I’m rather silent at the moment as I’m in editing mode. This just got cut from the Intro. too nitty gritty, too negative. Anyway I thought I’d throw it up here to say I’m alive.
Students more used to humanistic approaches should not be “blinded by science” or other technical details. Not all new analysis is good analysis. Two teams have used SEM technology to look at serrati. Both separately concluded that the serrations were manually added to the flans by a knife or similar slicing tool prior to their striking (Balbi de Caro et al. 1999; Kraft et al. 2006). Separate confirmation gives confidence in the result, but the Anglophone team seems to have been unaware of the Italian published work some seven years earlier and thus does not interact with that data in anyway. The Italian team also used energy dispersive spectrometry (EDS), a non-destructive procedure similar to XRF, and concluded that the serrati used a purer silver alloy than standard issues that was more brittle and that the serrations applied to the flans prior to striking made them more stable (Balbi de Caro et al. 1999; Pancotti and Calabria 2009). This goes against basic engineering principles: each cut introduces a new possible failure point.

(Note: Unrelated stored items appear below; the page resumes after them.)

-- ==== Sys2Proof/Machine/KvCmds.lean ====
section
/-! DEFINITION. The KV commands (spec/11_attention_kv.md R338 to R341; spec/13_host_protocol.md R388, R397). -/

namespace Sys2Proof.Machine

/-! ### Checks (R338, R340) -/

/-- Whether a decay lies from 0 to 1. -/
def decayBad (w : Word) : Bool := isNaN32 w || decide (f32Key w < -1) || decide (0x3F800000 < f32Key w)

/-- Whether a rotary base is not above 1. -/
def baseBad (w : Word) : Bool := isNaN32 w || decide (f32Key w ≤ 0x3F800000)

/-- A field of a descriptor out of its range. -/
def KvSeq.fieldsBad (x : KvSeq) : Bool :=
  decide (x.dim = 3) || decide (x.fmt = 3) || decide (x.pe = 3) || decide (x.kvBase % 65536 ≠ 0) ||
  (if x.pe = 1 then decide (x.ropeDims % 2 ≠ 0) || decide (x.ropeDims < 2) || decide (x.hd < x.ropeDims) || baseBad x.ropeBase
   else decide (x.ropeDims ≠ 0) || decide (x.ropeBase ≠ 0)) ||
  decayBad x.decay || decide (x.engines = 0) || decide (x.blockMax ≤ x.anchors + x.recent) || decide (x.budget % 16 ≠ 0) || decide (x.budget < 16) ||
  decide (x.recent = 0) || decide (x.layers = 0) || decide (x.heads = 0) || decide (x.g = 0)

/-- The sequences a partition holds. -/
def Chip.seqsOf (ch : Chip) (p : Nat) : List (Nat × KvSeq) := ch.seqs.filter fun e => e.2.valid && decide (e.2.part = p)

/-- The lowest free id among a partition's. -/
def Chip.freeSeq (ch : Chip) (p : Nat) : Option Nat :=
  ((List.range (ch.pt p).seqCount).map ((ch.pt p).seqBase + ·)).find? fun i => !(ch.sq i).valid

/-- What refuses a new sequence, in the order of R340. -/
def newSeqChecks (q : Req) (ch : Chip) (x : KvSeq) (rsv : Bool) (base : Nat) : List (Bool × Refuse) :=
  let p := ch.pt q.part
  [ (x.engineList.any fun e => !p.ownsEng e, (.notPermitted, some 52)),
    (p.rangeBad x.kvBase x.kvLen false || p.rangeBad x.kvBase x.kvLen true, (.notPermitted, some base)),
    (rsv || x.fieldsBad, (.badField, none)),
    ((ch.seqsOf q.part).any fun e => overlaps x.kvBase x.kvLen e.2.kvBase e.2.kvLen, (.badField, some base)),
    (decide (128 < x.layers), (.lengthRange, some 16)), (decide (64 < x.heads), (.lengthRange, some 17)), (decide (16 < x.g), (.lengthRange, some 18)),
    (decide (262144 < x.budget), (.lengthRange, some 20)), (decide (262144 < x.window), (.lengthRange, some 28)), (decide (x.kvLen < x.size), (.lengthRange, some (base + 8))),
    ((ch.freeSeq q.part).isNone, (.noResource, none)), ch.worksFull q ]

/-- A new sequence under its id, its lists empty. -/
def Chip.newSeq (ch : Chip) (q : Req) (i : Nat) (x : KvSeq) : Chip :=
  ch.modSq i fun _ => { x with valid := true, part := q.part, ctx := q.ctx, lists := tabOf {} (List.range x.count) fun _ => emptyList }

/-- KV_CREATE (R340): the sequence has its id from acceptance on. -/
def execKvCreate (q : Req) (s : State) : Res :=
  onChip s (runCmd 0x0601 q fun k ch =>
    let b := q.payload
    let x := kvDescriptor b
    match firstFail (newSeqChecks q ch x (decide (leAt b 6 2 ≠ 0) || decide (slice b 54 10 ≠ zeros 10)) 0), ch.freeSeq q.part with
    | some r, _ => .error r
    | none, none => .error (.noResource, none)
    | none, some i => .ok ((ch.newSeq q i x).acceptReply k q 0x0601 (.kvCreate i) []))

/-- The sequence a command names, held by its partition. -/
def seqOf (q : Req) (ch : Chip) (i : Nat) : Bool × Refuse := (!(ch.sq i).valid || decide ((ch.sq i).part ≠ q.part), (.notPermitted, some 0))

/-- KV_COPY: the source's descriptor at a new range. -/
def execKvCopy (q : Req) (s : State) : Res :=
  onChip s (runCmd 0x0604 q fun k ch =>
    let b := q.payload
    let src := beAt b 0 2
    let x := { ch.sq src with kvBase := beAt b 8 8, kvLen := beAt b 16 8 }
    match firstFail (seqOf q ch src :: newSeqChecks q ch x (decide (slice b 2 6 ≠ zeros 6)) 8), ch.freeSeq q.part with
    | some r, _ => .error r
    | none, none => .error (.noResource, none)
    | none, some i => .ok ((ch.newSeq q i x).acceptReply k q 0x0604 (.kvCopy src i) []))

/-- KV_DESTROY. -/
def execKvDestroy (q : Req) (s : State) : Res :=
  onChip s (runCmd 0x0602 q fun k ch =>
    let i := beAt q.payload 0 2
    checked [ seqOf q ch i, reserved q 2 2, ch.worksFull q ] (ch.acceptReply k q 0x0602 (.kvDestroy i) []))

/-- KV_TRUNCATE. -/
def execKvTruncate (q : Req) (s : State) : Res :=
  onChip s (runCmd 0x0603 q fun k ch =>
    let i := beAt q.payload 0 2
    checked [ seqOf q ch i, reserved q 2 2, ch.worksFull q ] (ch.acceptReply k q 0x0603 (.kvTruncate i (beAt q.payload 4 4)) []))

/-- KV_SET (R338, R340). -/
def execKvSet (q : Req) (s : State) : Res :=
  onChip s (runCmd 0x0605 q fun k ch =>
    let b := q.payload
    let i := beAt b 0 2
    let x := ch.sq i
    let n := beAt b 2 1
    let w := beAt b 3 1
    let budget := beAt b 4 4
    let window := beAt b 8 4
    let decay := BitVec.ofNat 32 (beAt b 12 4)
    checked
      [ seqOf q ch i, (decide (budget % 16 ≠ 0) || decide (budget < 16) || decide (x.budget0 < budget) || decide (x.ns < budget / 16 + w), (.badField, some 4)),
        (decide (w = 0) || decide (budget / 16 ≤ n + w), (.badField, some 2)), (decayBad decay, (.badField, some 12)), (decide (262144 < window), (.lengthRange, some 8)), ch.worksFull q ]
      (ch.acceptReply k q 0x0605 (.kvSet i n w budget window decay) []))

/-- KV_QUERY: the committed record, at once (R339, R341). -/
def execKvQuery (q : Req) (s : State) : Res :=
  onChip s (runCmd 0x0606 q fun _ ch =>
    let i := beAt q.payload 0 2
    let x := ch.sq i
    let l := x.list (beAt q.payload 2 1 * x.heads + beAt q.payload 3 1)
    checked [ seqOf q ch i, (decide (x.layers ≤ beAt q.payload 2 1), (.badField, some 2)), (decide (x.heads ≤ beAt q.payload 3 1), (.badField, some 3)) ]
      (ch.reply q .ok (toBe l.blocks.length 2 ++ zeros 2 ++ toBe l.last 4 ++ toBe l.gen 4 ++ toBe l.run 4 ++ toBe l.task 4)))

/-! ### Carrying out (R341) -/

/-- Whether a task that names a sequence has passed its wait without completing. -/
def Chip.taskInFlight (ch : Chip) (seq : Nat) : Bool :=
  ch.regions.any fun r =>
    let g := r.2.eng
    g.waitDone && decide (g.st = .running) &&
      (match g.work, g.part with
       | some w, _ => decide (w.task.seq = seq)
       | none, some p => decide ((attnTask (ch.readDva p (g.dva + 64 * g.index) 64)).seq = seq)
       | none, none => false)

/-- Whether an earlier KV command is of the same context, or names a sequence that this one names (R37, R341). -/
def Chip.kvEarlier (ch : Chip) (w : Work) : Bool :=
  ch.works.any fun (v : Work) => decide (v.id < w.id) &&
    ((!v.kind.kvSeqs.isEmpty && decide (v.part = w.part) && decide (v.ctx = w.ctx)) || v.kind.kvSeqs.any fun s => w.kind.kvSeqs.contains s)

/-- Whether the memory of the sequences a command names is served (R255, R257). -/
def Chip.kvServes (ch : Chip) (w : Work) : Bool := w.kind.kvSeqs.all fun s => ch.rangeServes w.part (ch.sq s).kvBase (ch.sq s).size

/-- What the reads of KV_COPY do beside delivering: errors are counted, frames marked (R246, R247). -/
def Chip.copyTouch (ch : Chip) (k : Clock) (src : Nat) : Chip :=
  let x := ch.sq src
  (List.range x.count).foldl (fun c i =>
    let l := x.list i
    l.blocks.foldl (fun c b => c.touchDva k x.part (x.slotDva i b.slot) x.slotBytes) (c.touchDva k x.part (x.tableDva i (optBool l.active)) l.bytes.length)) ch

/-- A list cut at a position (R339). -/
def KvList.truncate (l : KvList) (pos : Nat) : KvList :=
  let bs := (l.blocks.filter fun b => decide (b.pos < pos)).map fun b => { b with count := min b.count (pos - b.pos) }
  { l with blocks := bs, last := match bs.getLast? with | some b => b.pos + b.count - 1 | none => 0xFFFFFFFF }

/-- KV_TRUNCATE carried out on every list; at position 0 a broken list is whole again (R343). -/
def Chip.truncateSeq (ch : Chip) (k : Clock) (seq pos : Nat) : Chip :=
  (List.range (ch.sq seq).count).foldl (fun c i =>
    let l := (c.sq seq).list i
    let t := l.truncate pos
    if (l.broken && decide (pos ≠ 0)) || (t = l && !l.broken) then c else c.commitList k seq i t) ch

/-- KV_SET carried out: a lower budget evicts at once, counted to each list's engine (R339, R345). -/
def Chip.setSeq (ch : Chip) (k : Clock) (seq n w budget window : Nat) (decay : Word) : Chip :=
  let ch := ch.modSq seq fun x => { x with anchors := n, recent := w, budget := budget, window := window, decay := decay }
  (List.range (ch.sq seq).count).foldl (fun c i =>
    let x := c.sq seq
    let l := x.list i
    let bs := x.evict x.blockMax l.blocks.length l.blocks
    if l.broken || decide (bs.length = l.blocks.length) then c
    else
      let c := c.commitList k seq i { l with blocks := bs }
      match x.engineOf i with
      | some e => c.modEng e fun y => { y with evict := satTo 0xFFFFFFFF (y.evict + (l.blocks.length - bs.length)) }
      | none => c) ch

/-- One list copied: its active table and its live slots under the same numbers; none when a read does not reach its data (R339). -/
def Chip.copyList (ch : Chip) (k : Clock) (src dst i : Nat) : Except Nat Chip :=
  let x := ch.sq src
  let y := ch.sq dst
  let l := x.list i
  let c := optBool l.active
  match ch.attnDva x.part (x.tableDva i c) l.bytes.length, l.blocks.mapM fun b => (ch.attnDva x.part (x.slotDva i b.slot) x.slotBytes).map fun d => (b.slot, d) with
  | .error e, _ => .error e
  | _, .error e => .error e
  | .ok t, .ok ds =>
    if (ch.rangeFault y.part (y.tableDva i c) t.length true).isSome || ds.any fun d => (ch.rangeFault y.part (y.slotDva i d.1) y.slotBytes true).isSome then .error 1
    else
      let ch := ds.foldl (fun h d => h.writeDva k y.part (y.slotDva i d.1) d.2) (ch.writeDva k y.part (y.tableDva i c) t)
      .ok (ch.modSq dst fun z => { z with lists := put {} z.lists i l })

/-- A KV command carried out: its completion status (R341). -/
def Chip.kvDo (ch : Chip) (k : Clock) : WorkKind → Chip × Status
  | .kvCreate i =>
    let x := ch.sq i
    ((List.range x.count).foldl (fun c j => c.writeDva k x.part (x.tableDva j 0) (x.list j).bytes) ch, .ok)
  | .kvDestroy i => ({ ch with seqs := put {} ch.seqs i {} }, .ok)
  | .kvTruncate i pos => (ch.truncateSeq k i pos, .ok)
  | .kvCopy src dst =>
    match (List.range (ch.sq src).count).foldlM (fun c i => c.copyList k src dst i) ch with
    | .ok c => (c.copyTouch k src, .ok)
    | .error e => ({ ch.copyTouch k src with seqs := put {} (ch.copyTouch k src).seqs dst {} }, if e = 2 then .dataLost else .notPermitted)
  | .kvSet i n w budget window decay => (ch.setSeq k i n w budget window decay, .ok)
  | _ => (ch, .ok)

/-- The sequence a kv_done names: the new one of KV_CREATE and KV_COPY (R397). -/
def WorkKind.kvId : WorkKind → Nat
  | .kvCopy _ d => d
  | w => w.kvSeqs.headD 0

/-- KV_COMMAND_CARRY_OUT. -/
def Chip.kvCarry (ch : Chip) (k : Clock) (id : Nat) : Chip :=
  match ch.work? id with
  | none => ch
  | some w =>
    if w.kind.kvSeqs.isEmpty || ch.kvEarlier w || !ch.kvServes w || w.kind.kvSeqs.any ch.taskInFlight then ch
    else
      let gone := w.kind.kvSeqs.any fun i => !(ch.sq i).valid
      let r := if gone then ((match w.kind with | .kvCopy _ d => { ch with seqs := put {} ch.seqs d {} } | _ => ch), Status.notPermitted) else ch.kvDo k w.kind
      r.1.complete k w 0xE004 r.2 (toBe w.kind.kvId 2)

def execKvCarryOut (id : Nat) (s : State) : Res := onChip s fun k ch => ch.kvCarry k id

end Sys2Proof.Machine
end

Moreover, these conclusions were based on the EDS readings from only four serrate specimens and those readings were compared with data from just three specimens analyzed in 1964 by Caley. Caley used traditional wet chemistry to analyze physical samples thus his results are in some ways more accurate than the more sweeping analyses of Walker and Hollstein et al. using types of XRF technology (1980 and 2000). Comparison of Balbi de Caro’s data EDS with results of the XRF analysis suggests those serrati are very much in the normal range of fineness with their contemporary coins. Balbi de Caro’s higher readings than Caley’s samples are better explained by surface enrichment or small size of the samples used in each study.
These studies demonstrate more than anything the limits of metallurgical analysis to answer the question “why”. Kraft’s team shows that forgers knew to emulate the same technique on foil-covered based metal flans. Perhaps serrati were preferred because they were perceived as less likely to be forged. It would have been a costly, labor intensive technique, so there must have been some perceived benefit beyond any questionable esthetic value. It is tempting to connect the height of their production with the monetary anxieties reflected in contemporary legislation (see p. XXX below chapter; chapter 6). Good technical studies can provide insight into “how” and “what” of coin production, but need to be based on a wide enough body of data to have meaningful conclusions and take into consideration pre-existing data.